Collected data -
§ §

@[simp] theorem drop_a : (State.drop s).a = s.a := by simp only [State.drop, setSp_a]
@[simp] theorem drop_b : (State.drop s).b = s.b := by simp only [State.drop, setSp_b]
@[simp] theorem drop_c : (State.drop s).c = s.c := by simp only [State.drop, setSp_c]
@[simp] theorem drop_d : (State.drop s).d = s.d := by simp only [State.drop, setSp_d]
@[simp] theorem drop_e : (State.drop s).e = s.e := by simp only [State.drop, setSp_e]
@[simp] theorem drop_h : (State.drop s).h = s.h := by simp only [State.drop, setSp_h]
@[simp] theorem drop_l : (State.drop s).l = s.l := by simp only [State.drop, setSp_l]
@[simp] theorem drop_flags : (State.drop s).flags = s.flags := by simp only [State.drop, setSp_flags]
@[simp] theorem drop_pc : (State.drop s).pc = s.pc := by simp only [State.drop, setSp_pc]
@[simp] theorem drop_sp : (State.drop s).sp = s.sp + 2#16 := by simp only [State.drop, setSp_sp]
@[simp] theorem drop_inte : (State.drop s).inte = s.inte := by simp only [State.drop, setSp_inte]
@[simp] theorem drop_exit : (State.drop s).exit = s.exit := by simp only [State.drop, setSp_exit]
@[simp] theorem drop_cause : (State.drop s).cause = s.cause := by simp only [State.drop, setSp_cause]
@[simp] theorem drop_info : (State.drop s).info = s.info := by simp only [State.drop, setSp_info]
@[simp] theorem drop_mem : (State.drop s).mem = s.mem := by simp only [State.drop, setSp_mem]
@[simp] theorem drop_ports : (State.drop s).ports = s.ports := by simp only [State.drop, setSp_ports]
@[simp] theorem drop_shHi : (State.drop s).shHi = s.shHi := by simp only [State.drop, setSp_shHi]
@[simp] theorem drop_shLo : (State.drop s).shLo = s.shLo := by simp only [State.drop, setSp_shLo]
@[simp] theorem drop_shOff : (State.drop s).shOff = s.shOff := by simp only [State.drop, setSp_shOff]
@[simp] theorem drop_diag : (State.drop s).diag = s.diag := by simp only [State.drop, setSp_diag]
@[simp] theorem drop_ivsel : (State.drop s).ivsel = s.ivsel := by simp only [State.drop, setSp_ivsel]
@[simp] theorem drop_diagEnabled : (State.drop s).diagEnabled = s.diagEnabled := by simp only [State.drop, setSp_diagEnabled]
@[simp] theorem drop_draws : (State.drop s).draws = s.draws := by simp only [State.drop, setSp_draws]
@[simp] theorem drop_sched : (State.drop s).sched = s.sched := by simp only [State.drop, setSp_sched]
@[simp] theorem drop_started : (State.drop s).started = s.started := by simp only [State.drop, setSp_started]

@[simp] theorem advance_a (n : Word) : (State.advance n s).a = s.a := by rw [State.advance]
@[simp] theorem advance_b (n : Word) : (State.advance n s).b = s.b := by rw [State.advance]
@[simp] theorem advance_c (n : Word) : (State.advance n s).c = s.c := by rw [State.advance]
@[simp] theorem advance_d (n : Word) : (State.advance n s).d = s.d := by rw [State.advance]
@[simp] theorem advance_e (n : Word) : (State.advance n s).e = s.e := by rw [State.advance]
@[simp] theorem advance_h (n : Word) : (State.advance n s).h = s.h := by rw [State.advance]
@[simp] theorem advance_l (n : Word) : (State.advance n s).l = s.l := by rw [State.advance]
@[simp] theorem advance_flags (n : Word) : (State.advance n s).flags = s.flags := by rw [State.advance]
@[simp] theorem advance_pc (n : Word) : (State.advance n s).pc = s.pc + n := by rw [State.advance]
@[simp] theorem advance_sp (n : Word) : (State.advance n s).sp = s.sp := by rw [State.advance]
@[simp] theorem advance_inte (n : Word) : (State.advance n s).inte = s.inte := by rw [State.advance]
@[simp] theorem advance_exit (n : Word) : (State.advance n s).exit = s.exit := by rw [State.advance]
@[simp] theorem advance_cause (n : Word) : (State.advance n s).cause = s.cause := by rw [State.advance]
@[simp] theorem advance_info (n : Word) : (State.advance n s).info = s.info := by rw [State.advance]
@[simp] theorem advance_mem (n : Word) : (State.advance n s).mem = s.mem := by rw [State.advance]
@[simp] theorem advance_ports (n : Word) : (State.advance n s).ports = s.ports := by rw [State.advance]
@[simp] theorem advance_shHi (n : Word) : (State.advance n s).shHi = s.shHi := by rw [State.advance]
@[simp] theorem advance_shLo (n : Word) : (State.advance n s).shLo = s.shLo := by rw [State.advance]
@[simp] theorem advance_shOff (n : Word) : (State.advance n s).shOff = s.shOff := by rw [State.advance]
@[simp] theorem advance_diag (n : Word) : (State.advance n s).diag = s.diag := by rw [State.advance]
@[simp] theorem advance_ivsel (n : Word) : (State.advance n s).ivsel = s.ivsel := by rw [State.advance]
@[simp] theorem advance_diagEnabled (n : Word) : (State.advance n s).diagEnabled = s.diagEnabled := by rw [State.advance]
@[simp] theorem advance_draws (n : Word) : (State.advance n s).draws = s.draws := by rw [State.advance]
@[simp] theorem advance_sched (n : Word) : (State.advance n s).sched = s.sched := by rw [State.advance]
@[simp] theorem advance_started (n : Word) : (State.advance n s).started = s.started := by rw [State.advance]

§ §

Write the records out again so that each one matches the original exactly.

@[simp] theorem drop_a : (State.drop s).a = s.a := by simp only [State.drop, setSp_a]
@[simp] theorem drop_b : (State.drop s).b = s.b := by simp only [State.drop, setSp_b]
@[simp] theorem drop_c : (State.drop s).c = s.c := by simp only [State.drop, setSp_c]
@[simp] theorem drop_d : (State.drop s).d = s.d := by simp only [State.drop, setSp_d]
@[simp] theorem drop_e : (State.drop s).e = s.e := by simp only [State.drop, setSp_e]
@[simp] theorem drop_h : (State.drop s).h = s.h := by simp only [State.drop, setSp_h]
@[simp] theorem drop_l : (State.drop s).l = s.l := by simp only [State.drop, setSp_l]
@[simp] theorem drop_flags : (State.drop s).flags = s.flags := by simp only [State.drop, setSp_flags]
@[simp] theorem drop_pc : (State.drop s).pc = s.pc := by simp only [State.drop, setSp_pc]
@[simp] theorem drop_sp : (State.drop s).sp = s.sp + 2#16 := by simp only [State.drop, setSp_sp]
@[simp] theorem drop_inte : (State.drop s).inte = s.inte := by simp only [State.drop, setSp_inte]
@[simp] theorem drop_exit : (State.drop s).exit = s.exit := by simp only [State.drop, setSp_exit]
@[simp] theorem drop_cause : (State.drop s).cause = s.cause := by simp only [State.drop, setSp_cause]
@[simp] theorem drop_info : (State.drop s).info = s.info := by simp only [State.drop, setSp_info]
@[simp] theorem drop_mem : (State.drop s).mem = s.mem := by simp only [State.drop, setSp_mem]
@[simp] theorem drop_ports : (State.drop s).ports = s.ports := by simp only [State.drop, setSp_ports]
@[simp] theorem drop_shHi : (State.drop s).shHi = s.shHi := by simp only [State.drop, setSp_shHi]
@[simp] theorem drop_shLo : (State.drop s).shLo = s.shLo := by simp only [State.drop, setSp_shLo]
@[simp] theorem drop_shOff : (State.drop s).shOff = s.shOff := by simp only [State.drop, setSp_shOff]
@[simp] theorem drop_diag : (State.drop s).diag = s.diag := by simp only [State.drop, setSp_diag]
@[simp] theorem drop_ivsel : (State.drop s).ivsel = s.ivsel := by simp only [State.drop, setSp_ivsel]
@[simp] theorem drop_diagEnabled : (State.drop s).diagEnabled = s.diagEnabled := by simp only [State.drop, setSp_diagEnabled]
@[simp] theorem drop_draws : (State.drop s).draws = s.draws := by simp only [State.drop, setSp_draws]
@[simp] theorem drop_sched : (State.drop s).sched = s.sched := by simp only [State.drop, setSp_sched]
@[simp] theorem drop_started : (State.drop s).started = s.started := by simp only [State.drop, setSp_started]

@[simp] theorem advance_a (n : Word) : (State.advance n s).a = s.a := by rw [State.advance]
@[simp] theorem advance_b (n : Word) : (State.advance n s).b = s.b := by rw [State.advance]
@[simp] theorem advance_c (n : Word) : (State.advance n s).c = s.c := by rw [State.advance]
@[simp] theorem advance_d (n : Word) : (State.advance n s).d = s.d := by rw [State.advance]
@[simp] theorem advance_e (n : Word) : (State.advance n s).e = s.e := by rw [State.advance]
@[simp] theorem advance_h (n : Word) : (State.advance n s).h = s.h := by rw [State.advance]
@[simp] theorem advance_l (n : Word) : (State.advance n s).l = s.l := by rw [State.advance]
@[simp] theorem advance_flags (n : Word) : (State.advance n s).flags = s.flags := by rw [State.advance]
@[simp] theorem advance_pc (n : Word) : (State.advance n s).pc = s.pc + n := by rw [State.advance]
@[simp] theorem advance_sp (n : Word) : (State.advance n s).sp = s.sp := by rw [State.advance]
@[simp] theorem advance_inte (n : Word) : (State.advance n s).inte = s.inte := by rw [State.advance]
@[simp] theorem advance_exit (n : Word) : (State.advance n s).exit = s.exit := by rw [State.advance]
@[simp] theorem advance_cause (n : Word) : (State.advance n s).cause = s.cause := by rw [State.advance]
@[simp] theorem advance_info (n : Word) : (State.advance n s).info = s.info := by rw [State.advance]
@[simp] theorem advance_mem (n : Word) : (State.advance n s).mem = s.mem := by rw [State.advance]
@[simp] theorem advance_ports (n : Word) : (State.advance n s).ports = s.ports := by rw [State.advance]
@[simp] theorem advance_shHi (n : Word) : (State.advance n s).shHi = s.shHi := by rw [State.advance]
@[simp] theorem advance_shLo (n : Word) : (State.advance n s).shLo = s.shLo := by rw [State.advance]
@[simp] theorem advance_shOff (n : Word) : (State.advance n s).shOff = s.shOff := by rw [State.advance]
@[simp] theorem advance_diag (n : Word) : (State.advance n s).diag = s.diag := by rw [State.advance]
@[simp] theorem advance_ivsel (n : Word) : (State.advance n s).ivsel = s.ivsel := by rw [State.advance]
@[simp] theorem advance_diagEnabled (n : Word) : (State.advance n s).diagEnabled = s.diagEnabled := by rw [State.advance]
@[simp] theorem advance_draws (n : Word) : (State.advance n s).draws = s.draws := by rw [State.advance]
@[simp] theorem advance_sched (n : Word) : (State.advance n s).sched = s.sched := by rw [State.advance]
@[simp] theorem advance_started (n : Word) : (State.advance n s).started = s.started := by rw [State.advance]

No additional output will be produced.